举个例子,双十一抢购,庞大的数据请求在同一时间对淘宝发起请求,数据请求量超过Redis缓存量,用户的请求全部打到数据库上面,数据库全面崩溃,当数据库重启,新的数据又到了,数据库又崩溃。
那出现这种情况怎么解决呢?
解决方案:
批量往redis存数据的时候,把每个key的失效时间加上个随机数,这样的话就能保证数据不会在同一个时间大面积失效。
2、Redis缓存穿透:
情况:用户请求一个数据库和缓存中都不存在的数据。
正常使用缓存的流程是,先对缓存进行查询,如何缓存中的key值过期或是不存在,再去数据库进行查询,并把查询到的数据放在缓存中,如果查询的对象为空,则不放入缓存。
解决方案:
- 在接口层增加校验,不合法的参数直接返回。不相信任务调用方,根据自己提供的API接口规范来,作为被调用方,要考虑可能任何的参数传值。
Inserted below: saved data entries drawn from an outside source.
-- ==== Sys2Proof/Machine/Video.lean ====
section
/-! DEFINITION. The commands of 43_video_demux: VXL, VWRB and VRDB. -/

namespace Sys2Proof.Machine

/-- `if A ∉ VR then raise Fault(BAD_VIDEO_ADDR)`, else the physical address (43_video_demux R214). -/
def State.routeVideo (a : Addr) (s : State) : Result Addr :=
  if inVideoRegion s.cfg a then .ok (xlate s.cfg a) s else .stop (s.raise .badVideoAddr)

/-- `VXL A`: Q <- xlate(A), with no bus cycle (43_video_demux R214). -/
def execVxl (a : Addr) (s : State) : Host.Outcome State Fault Refusal :=
  (s.requireInit.bind fun _ s => (s.routeVideo a).bind fun p s => .ok () (s.setQ p)).finish

/-- `VWRB A, D`: writeCycle(xlate(A), D) (43_video_demux R216). -/
def execVwrb (a : Addr) (d : Byte) (s : State) : Host.Outcome State Fault Refusal :=
  (s.requireInit.bind fun _ s => (s.routeVideo a).bind fun p s => s.writeCycle p d).finish

/-- `VRDB A`: Q <- zext_16(readCycle(xlate(A))) (43_video_demux R218). -/
def execVrdb (a : Addr) (s : State) : Host.Outcome State Fault Refusal :=
  (s.requireInit.bind fun _ s =>
    (s.routeVideo a).bind fun p s =>
      (s.readCycle p).bind fun b s => .ok () (s.setQ (zext16 b))).finish

end Sys2Proof.Machine
end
- 在缓存查不到,DB中也没有的情况,可以将对应的key的value写为null,或者其他特殊值写入缓存,同时将过期失效时间设置短一点,比如60秒,以免影响正常情况。这样是可以防止反复用同一个ID来暴力攻击。
- 高级用户布隆过滤器(Bloom Filter),这个也能很好地防止缓存穿透。原理就是利用高效的数据结构和算法快速判断出你这个Key是否在DB中存在,不存在你return就好了,存在你就去查了DB刷新KV再return。
3、Redis缓存击穿:
情况:缓存击穿,是指一个key非常热点,在不停的扛着大并发,大并发集中对这一个点进行访问,当这个key在失效的瞬间,持续的大并发就穿破缓存,直接请求数据库,就像在一个屏障上凿开了一个洞。
解决方案:
- 对热点key,加互斥锁
- 设置热点数据永不过期
缓存雪崩、穿透和击穿,是缓存最大的问题,要么不出现,一旦出现就是致命性的问题。所以一定要谨慎对待,当然,面试的时候也是常考点。